Our results are presented below: \[\begin{eqnarray*} \hat{\beta_1} &=& 0.001005392\\ \hat{\beta_2} &=& 103.109\\ \hat{\beta_3} &=& 56.92348\\ \hat{\sigma^2} &=& 133816.4 \end{eqnarray*}\] We observe that, according to the results above, the value of the log-likelihood function is: \(l(\hat\theta) = -146.4210\).

In the following table, we can see the results obtained from the First and Second Solution and compare them; it is clear that they are identical to a certain decimal point -a good indicator that we may have found the correct solution.
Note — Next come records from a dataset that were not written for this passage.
/-! ### Errors -/

/-- 60_exceptions.md R187: one error per command, the first check that fails; 0 where none does. -/
def Obligations.ErrorChecksInOrder : Prop :=
  ∀ s : State,
    (∃ t, exec .keyhex s = .next t ∧
      (s.mlen.toNat ≠ 32 → t.ecode = some .invalidKeyFormat) ∧
      (s.mlen.toNat = 32 → (∃ i, i < 32 ∧ hexVal (s.readByte .abuf i) = none) → t.ecode = some .invalidKeyFormat) ∧
      (s.mlen.toNat = 32 → (∀ i, i < 32 → hexVal (s.readByte .abuf i) ≠ none) → t.ecode = none)) ∧
    (∀ i, i = .pad ∨ i = .menc →
      ∃ t, exec i s = .next t ∧ t.ecode = (if s.capacity < s.mlen.toNat then some .allocationFailure else none)) ∧
    (∃ t, exec .mdec s = .next t ∧
      t.ecode = (if s.capacity < s.mlen.toNat then some .allocationFailure
        else if s.mlen.toNat % 8 ≠ 0 then some .invalidBlockLength
        else none)) ∧
    (∃ t, exec .b2h s = .next t ∧
      t.ecode = (if s.capacity < s.mlen.toNat then some .allocationFailure
        else if 0 < s.mlen.toNat ∧ s.capacity < 3 * s.mlen.toNat - 1 then some .allocationFailure
        else none)) ∧
    (∃ t, exec .h2b s = .next t ∧
      (s.capacity < s.mlen.toNat → t.ecode = some .allocationFailure) ∧
      (s.mlen.toNat ≤ s.capacity → s.mlen.toNat % 2 = 1 → t.ecode = some .invalidHexFormat) ∧
      (s.mlen.toNat ≤ s.capacity → s.mlen.toNat % 2 = 0 →
        (∃ i, i < s.mlen.toNat ∧ hexVal (s.readByte .abuf i) = none) → t.ecode = some .invalidHexFormat) ∧
      (s.mlen.toNat ≤ s.capacity → s.mlen.toNat % 2 = 0 →
        (∀ i, i < s.mlen.toNat → hexVal (s.readByte .abuf i) ≠ none) → t.ecode = none)) ∧
    (∀ w, ∃ t, exec (.illegal w) s = .next t ∧ t.ecode = some .illegalCommand) ∧
    (∀ i, i = .nop ∨ i = .enc ∨ i = .dec ∨ i = .keyraw → ∃ t, exec i s = .next t ∧ t.ecode = none)

/-- 60_exceptions.md R180: the codes of STATUS.ECODE; 6 to 15 are never there. -/
def Obligations.ErrorCodeNumbers : Prop :=
  (ecodeField none = 0 ∧ ecodeField (some .invalidKeyFormat) = 1 ∧ ecodeField (some .invalidHexFormat) = 2 ∧
    ecodeField (some .invalidBlockLength) = 3 ∧ ecodeField (some .allocationFailure) = 4 ∧
    ecodeField (some .illegalCommand) = 5) ∧
  ∀ s : State, s.statusWord.extractLsb' 4 4 = ecodeField s.ecode ∧ (s.statusWord.extractLsb' 4 4).toNat ≤ 5
end

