-- ==== Sys2Proof/Laws/Cipher.lean ====
section
/-!
SUPPORT. The rounds of the block cipher: a decryption round undoes an encryption round, and the running sums.
-/
namespace Sys2Proof.Machine

/-- A decryption round undoes an encryption round and steps the sum back (41_block_cipher.md R107). -/
theorem decRound_encRound (k : Key) (r : Round) :
    decRound k (encRound k r) = r := by
  simp [decRound, encRound]

/-- An encryption round undoes a decryption round. -/
theorem encRound_decRound (k : Key) (r : Round) : encRound k (decRound k r) = r := by
  simp [decRound, encRound]

@[simp] theorem encRound_sum (k : Key) (r : Round) : (encRound k r).sum = r.sum + DELTA := rfl

@[simp] theorem decRound_sum (k : Key) (r : Round) : (decRound k r).sum = r.sum - DELTA := rfl

theorem encRounds_succ (n : Nat) (v0 v1 : Word) (k : Key) :
    encRounds (n + 1) v0 v1 k = encRound k (encRounds n v0 v1 k) := rfl

theorem decRounds_succ (n : Nat) (v0 v1 : Word) (k : Key) :
    decRounds (n + 1) v0 v1 k = decRound k (decRounds n v0 v1 k) := rfl

/-- The sum of TEA_ENC after `n` rounds: `n` copies of DELTA (41_block_cipher.md R102). -/
theorem encRounds_sum (n : Nat) (v0 v1 : Word) (k : Key) :
    (encRounds n v0 v1 k).sum = BitVec.ofNat 32 n * DELTA := by
  induction n with
  | zero => simp [encRounds, loop]
  | succ n ih =>
    rw [encRounds_succ, encRound_sum, ih, BitVec.ofNat_add, BitVec.add_mul]
    simp

end Sys2Proof.Machine
end

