/-! ### Commands -/

/-- C1 -/
theorem test_nop : result State.statusWord (exec .nop State.reset) = some 0x00000002 := by decide
/-- B1 -/
theorem test_enc_zero :
    result (fun t => (t.v0, t.v1)) (exec .enc State.reset) = some (0x41EA3A0A, 0x94BAA940) := by decide
/-- G1, B8: the key words are all different, so a swapped key slot shows. -/
theorem test_enc_g1 :
    result (fun t => (t.v0, t.v1)) (exec .enc { ready [] 0 g1Key with v0 := 0x4C4C4548, v1 := 0x0000004F }) =
      some (0x841C699C, 0xB7F85A62) := by decide
set_option maxRecDepth 4000 in
/-- B3: every key slot differs and the block is zero. -/
theorem test_dec_key_slots :
    result (fun t => (t.v0, t.v1)) (exec .dec (ready [] 0 ⟨0x01234567, 0x89ABCDEF, 0xFEDCBA98, 0x76543210⟩)) =
      some (0x076389C3, 0x2480DA73) := by decide
set_option maxRecDepth 4000 in
/-- B7: the top bit of V0. -/
theorem test_dec_top_bit :
    result (fun t => (t.v0, t.v1)) (exec .dec { State.reset with v0 := 0x80000000 }) =
      some (0x5BB58A23, 0x24E8088F) := by decide
/-- K1: both cases of the letters, four different words. -/
theorem test_keyhex :
    result (fun t => (t.statusWord, t.key)) (exec .keyhex (ready (ascii "0123456789abcdefFEDCBA9876543210") 32)) =
      some (0x00000002, ⟨0x01234567, 0x89ABCDEF, 0xFEDCBA98, 0x76543210⟩) := by decide
/-- K9: 'g' is no digit; the key is kept. -/
theorem test_keyhex_bad_digit :
    result (fun t => (t.statusWord, t.key))
        (exec .keyhex (ready (ascii "0123456789abcdefg123456789abcdef") 32 g1Key)) =
      some (0x00000016, g1Key) := by decide
/-- KR1: little-endian, and MLEN is ignored. -/
theorem test_keyraw :
    result (fun t => (t.statusWord, t.key)) (exec .keyraw (ready (ascii "0123456789ABCDEF") 300)) =
      some (0x00000002, g1Key) := by decide
/-- P-3: one byte of padding, not the 0xEE that stands in ABUF. -/
theorem test_pad :
    result (output 8) (exec .pad (ready (ascii "ABCDEFG" ++ filler) 7)) =
      some (0x00000002, 8, [0x41, 0x42, 0x43, 0x44, 0x45, 0x46, 0x47, 0x00]) := by decide
/-- P-9: the largest MLEN. -/
theorem test_pad_over_capacity :
    result (output 0) (exec .pad (ready [] 0xFFFFFFFF)) = some (0x00000046, 0, []) := by decide
/-- M5, G2: two blocks. -/
theorem test_menc_two_blocks :
    result (output 16) (exec .menc (ready (ascii "HELLO WORLD" ++ filler) 11 g1Key)) =
      some (0x00000002, 16,
        [0x08, 0x08, 0xEB, 0x29, 0x6B, 0x8B, 0x7A, 0x4B, 0xFC, 0x2D, 0x02, 0x62, 0x9C, 0x4F, 0x1E, 0x82]) := by decide
/-- M9 -/
theorem test_menc_over_capacity : result (output 0) (exec .menc (ready [] 257)) = some (0x00000046, 0, []) := by decide
set_option maxRecDepth 4000 in
/-- M12 -/
theorem test_mdec :
    result (output 8) (exec .mdec (ready [0x08, 0x08, 0xEB, 0x29, 0x6B, 0x8B, 0x7A, 0x4B] 8 g1Key)) =
      some (0x00000002, 8, [0x48, 0x45, 0x4C, 0x4C, 0x4F, 0x20, 0x57, 0x4F]) := by decide
/-- M14, M16 and M17: the block length, and the capacity before it. -/
theorem test_mdec_errors :
    result State.statusWord (exec .mdec (ready [] 1)) = some 0x00000036 ∧
      result State.statusWord (exec .mdec (ready [] 257)) = some 0x00000046 ∧
      result State.statusWord (exec .mdec (ready [] 264)) = some 0x00000046 := by decide
/-- X3: the high nibble first, upper case, no space after the last byte. -/
theorem test_b2h :
    result (output 8) (exec .b2h (ready [0x00, 0xAB, 0x7F] 3)) =
      some (0x00000002, 8, [0x30, 0x30, 0x20, 0x41, 0x42, 0x20, 0x37, 0x46]) := by decide
/-- X6: 3 * 86 - 1 is 257. -/
theorem test_b2h_over_capacity : result State.statusWord (exec .b2h (ready [] 86)) = some 0x00000046 := by decide
/-- X9 -/
theorem test_h2b :
    result (output 3) (exec .h2b (ready (ascii "00ab7F") 6)) = some (0x00000002, 3, [0x00, 0xAB, 0x7F]) := by decide
/-- X11, X14 and X18: odd length, a space, and the capacity first. -/
theorem test_h2b_errors :
    result State.statusWord (exec .h2b (ready (ascii "00 AB") 5)) = some 0x00000026 ∧
      result State.statusWord (exec .h2b (ready (ascii "AB C") 4)) = some 0x00000026 ∧
      result State.statusWord (exec .h2b (ready [] 258)) = some 0x00000046 := by decide
/-- C5: no block is encrypted. -/
theorem test_illegal :
    result (fun t => (t.statusWord, t.v0, t.v1)) (exec (.illegal 0x80000001) State.reset) =
      some (0x00000056, 0, 0) := by decide
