-- ==== Sys2Proof/Machine/Operands.lean ====
section
/-! DEFINITION. How each operand is taken from or put into its word (30_encoding.md rule R69), and the line frame
(30_encoding.md rules R63, R64). -/

namespace Sys2Proof.Machine

/-! ### Operands of the register writes (30_encoding.md rule R69 (a) to (d)) -/

/-- The `enable` operand of a Config write. -/
def enableOperand (w : BusWord) : Bool := w.getLsbD 0

/-- The `divisor` operand of a PhyConfig write. -/
def divisorOperand (w : BusWord) : Divisor := w.extractLsb' 0 24

/-- The reserved operand of a PhyConfig write. -/
def reservedOperand (w : BusWord) : Byte := w.extractLsb' 24 8

/-- The `clr_overflow` operand of an RxStatus write. -/
def clrOverflowOperand (w : BusWord) : Bool := w.getLsbD 1

/-- The `clr_error` operand of an RxStatus write. -/
def clrErrorOperand (w : BusWord) : Bool := w.getLsbD 2

/-- The byte operand of a TxData write. -/
def byteOperand (w : BusWord) : Byte := w.extractLsb' 0 8

/-! ### Words the register reads return (30_encoding.md rule R69 (e)) -/

/-- A one-bit field read back in bit 0, the rest zero. -/
def bitWord (b : Bool) : BusWord := (BitVec.ofBool b).setWidth 32

/-- `{res, divisor}`. -/
def phyWord (res : Byte) (divisor : Divisor) : BusWord := res ++ divisor

/-- `zext_32({00000, error, overflow, ready})`. -/
def rxStatusWord (error overflow ready : Bool) : BusWord :=
  (BitVec.ofBool error ++ BitVec.ofBool overflow ++ BitVec.ofBool ready).setWidth 32

/-- `zext_32` of a data byte. -/
def byteWord (b : Byte) : BusWord := b.setWidth 32

/-! ### Bytes of the address and of the result word (30_encoding.md rule R69 (g), (h)) -/

/-- Address byte `k`: bits `8k+7 .. 8k` of the address (20_memory.md rule R40). -/
def addressByte (a : FlashAddr) (k : Nat) : Byte := a.extractLsb' (8 * k) 8

/-- The result word as a number, byte 0 least significant (20_memory.md rule R41). -/
def wordOfBytes : List Byte → Nat
  | []      => 0
  | b :: bs => b.toNat + 256 * wordOfBytes bs

/-! ### Parity (30_encoding.md rule R69 (f)) -/

/-- The number of 1 bits of a byte. -/
def popcount (b : Byte) : Nat :=
  ((List.range 8).map fun i => (b.getLsbD i).toNat).sum

/-- The parity bit of a byte. Without parity there is no such bit and the value is not used. -/
def parityBit : Parity → Byte → Bool
  | .none,  _ => false
  | .even,  b => popcount b % 2 == 1
  | .odd,   b => popcount b % 2 == 0
  | .mark,  _ => true
  | .space, _ => false

/-! ### The frame on the line (30_encoding.md rules R63, R64) -/

/-- `N`, the bits of a line frame (00_scope.md rule R9). -/
def frameLength : Parity → Nat
  | .none => 10
  | _     => 11

/-- `N - 1` as a bit counter holds it. -/
def lastBitNo (par : Parity) : BitVec 4 := BitVec.ofNat 4 (frameLength par - 1)

/-- The eight data levels of a byte in time order, least significant first (20_memory.md rule R43). -/
def dataLevels (b : Byte) : List Bool := (List.range 8).map fun i => b.getLsbD i

/-- The ten levels of a frame without parity, in time order (30_encoding.md rule R63): start, data, stop. -/
def levels8N1 (f : FramedByte) : List Bool := f.start :: dataLevels f.byte ++ [f.stop]

/-- The eleven levels of a frame with parity bit `p`, in time order (30_encoding.md rule R64). -/
def levels8P1 (f : FramedByte) (p : Bool) : List Bool := f.start :: dataLevels f.byte ++ [p, f.stop]

/-- The levels the transmitter sends for a byte (42_uart_tx.md rule R113). -/
def frameLevels (par : Parity) (b : Byte) : List Bool :=
  match par with
  | .none => levels8N1 (.ofByte b)
  | _     => levels8P1 (.ofByte b) (parityBit par b)

/-- The shift register of an accepted byte: `{1, b}`, or `{1, p, b}` with parity (42_uart_tx.md rule R112). -/
def loadShift (par : Parity) (b : Byte) : BitVec 10 :=
  match par with
  | .none => ((1 : BitVec 1) ++ b).setWidth 10
  | _     => (1 : BitVec 1) ++ BitVec.ofBool (parityBit par b) ++ b

/-- `{1, tx_shreg[N-2:1]}` (42_uart_tx.md rule R116). -/
def txShiftOut (par : Parity) (s : BitVec 10) : BitVec 10 :=
  match par with
  | .none => ((1 : BitVec 1) ++ s.extractLsb' 1 8).setWidth 10
  | _     => (1 : BitVec 1) ++ s.extractLsb' 1 9

/-- `{rx_line, rx_shreg[N-1:1]}` (41_uart_rx.md rule R95). -/
def rxShiftIn (par : Parity) (level : Bool) (s : BitVec 11) : BitVec 11 :=
  match par with
  | .none => (BitVec.ofBool level ++ s.extractLsb' 1 9).setWidth 11
  | _     => BitVec.ofBool level ++ s.extractLsb' 1 10

/-- The data byte of a completed sample register, `b = s[8:1]` (30_encoding.md rule R69 (i)). -/
def sampledByte (s : BitVec 11) : Byte := s.extractLsb' 1 8

end Sys2Proof.Machine
end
It is worth mentioning that both solutions give (approximately) the same value to our log-likelihood function.

\(\hat\beta_1\) \(\hat\beta_2\) \(\hat\beta_3\) \(\hat{\sigma^2}\) \(l(\theta)\)
First Solution 0.001005392 103.109 56.92348 133816.4 -146.4210
Second Solution 0.001005392 103.109 56.92348 133816.4 -146.4210

Verification: Newton-Raphson method

  • Manually

    library(base)
    library(pracma)
    
    f <- function(b) {
      d <- z/(4*pi*b[1]) - (y-b[3])^2
      k <- z/(4*pi*b[1]) - (x-b[2])^2
      
      f1 <- (4*pi*sum(((b[2]-x)^2+(b[3]-y)^2)^2))*b[1] - sum(z*((b[2]-x)^2+(b[3]-y)^2))
      f2 <- n*b[2]^3 -3*sum(x)*b[2]^2 + (3*sum(x^2)-sum(d))*b[2] + sum(d*x - x^3)
      f3 <- n*b[3]^3 -3*sum(y)*b[3]^2 + (3*sum(y^2)-sum(k))*b[3] + sum(k*y - y^3)
      return(c(f1,f2,f3))
    }
    
    newt_raph <- function(b,maxiter,eps){
      iter <- 0
      diff <- 1
      while((diff>eps) & (iter<maxiter)){
        bold <- b
        
        b <- bold + solve(jacobian(f,bold),-f(bold))
        
        diff <- max(abs(b - bold))
        iter <- iter + 1
      }
      c(b, iter)
    }
    
    results <- newt_raph(c(0.0001, 100, 50), 100, 1e-5)
    print(results)
    ## [1] 1.005392e-03 1.031090e+02 5.692348e+01 7.000000e+00
  • With the help of the “rootSolve” package

    library(rootSolve)
    
    model <- function(b){
      d <- z/(4*pi*b[1]) - (y-b[3])^2
      k <- z/(4*pi*b[1]) - (x-b[2])^2
      
      f1 <- (4*pi*sum(((b[2]-x)^2+(b[3]-y)^2)^2))*b[1] - sum(z*((b[2]-x)^2+(b[3]-y)^2))
      f2 <- n*b[2]^3 -3*sum(x)*b[2]^2 + (3*sum(x^2)-sum(d))*b[2] + sum(d*x - x^3)
      f3 <- n*b[3]^3 -3*sum(y)*b[3]^2 + (3*sum(y^2)-sum(k))*b[3] + sum(k*y - y^3)
      c(F1 = f1, F2 = f2, F3 = f3)
    }
    
    result <- multiroot(f = model, start = c(0.0001, 100, 50))
    print(result)
    ## $root
    ## [1] 1.005392e-03 1.031090e+02 5.692348e+01
    ## 
    ## $f.root
    ##            F1            F2            F3 
    ## -3.051758e-05  7.152557e-07  3.576279e-07 
    ## 
    ## $iter
    ## [1] 9
    ## 
    ## $estim.precis
    ## [1] 1.053015e-05

Remarks & Conclusion

We observe that the results for \(\beta = (\beta_1, \beta_2, \beta_3)\) from the above solutions and the Newton-Raphson method are almost identical. We deduce that the solution \(\hat\theta = (\hat\beta_1, \hat\beta_2, \hat\beta_3, \hat{\sigma^2}) = (0.001005392, 103.109, 56.92348, 133816.4)\) is sufficiently close to the source of the nuclear weapons, and soon harmony will be restored.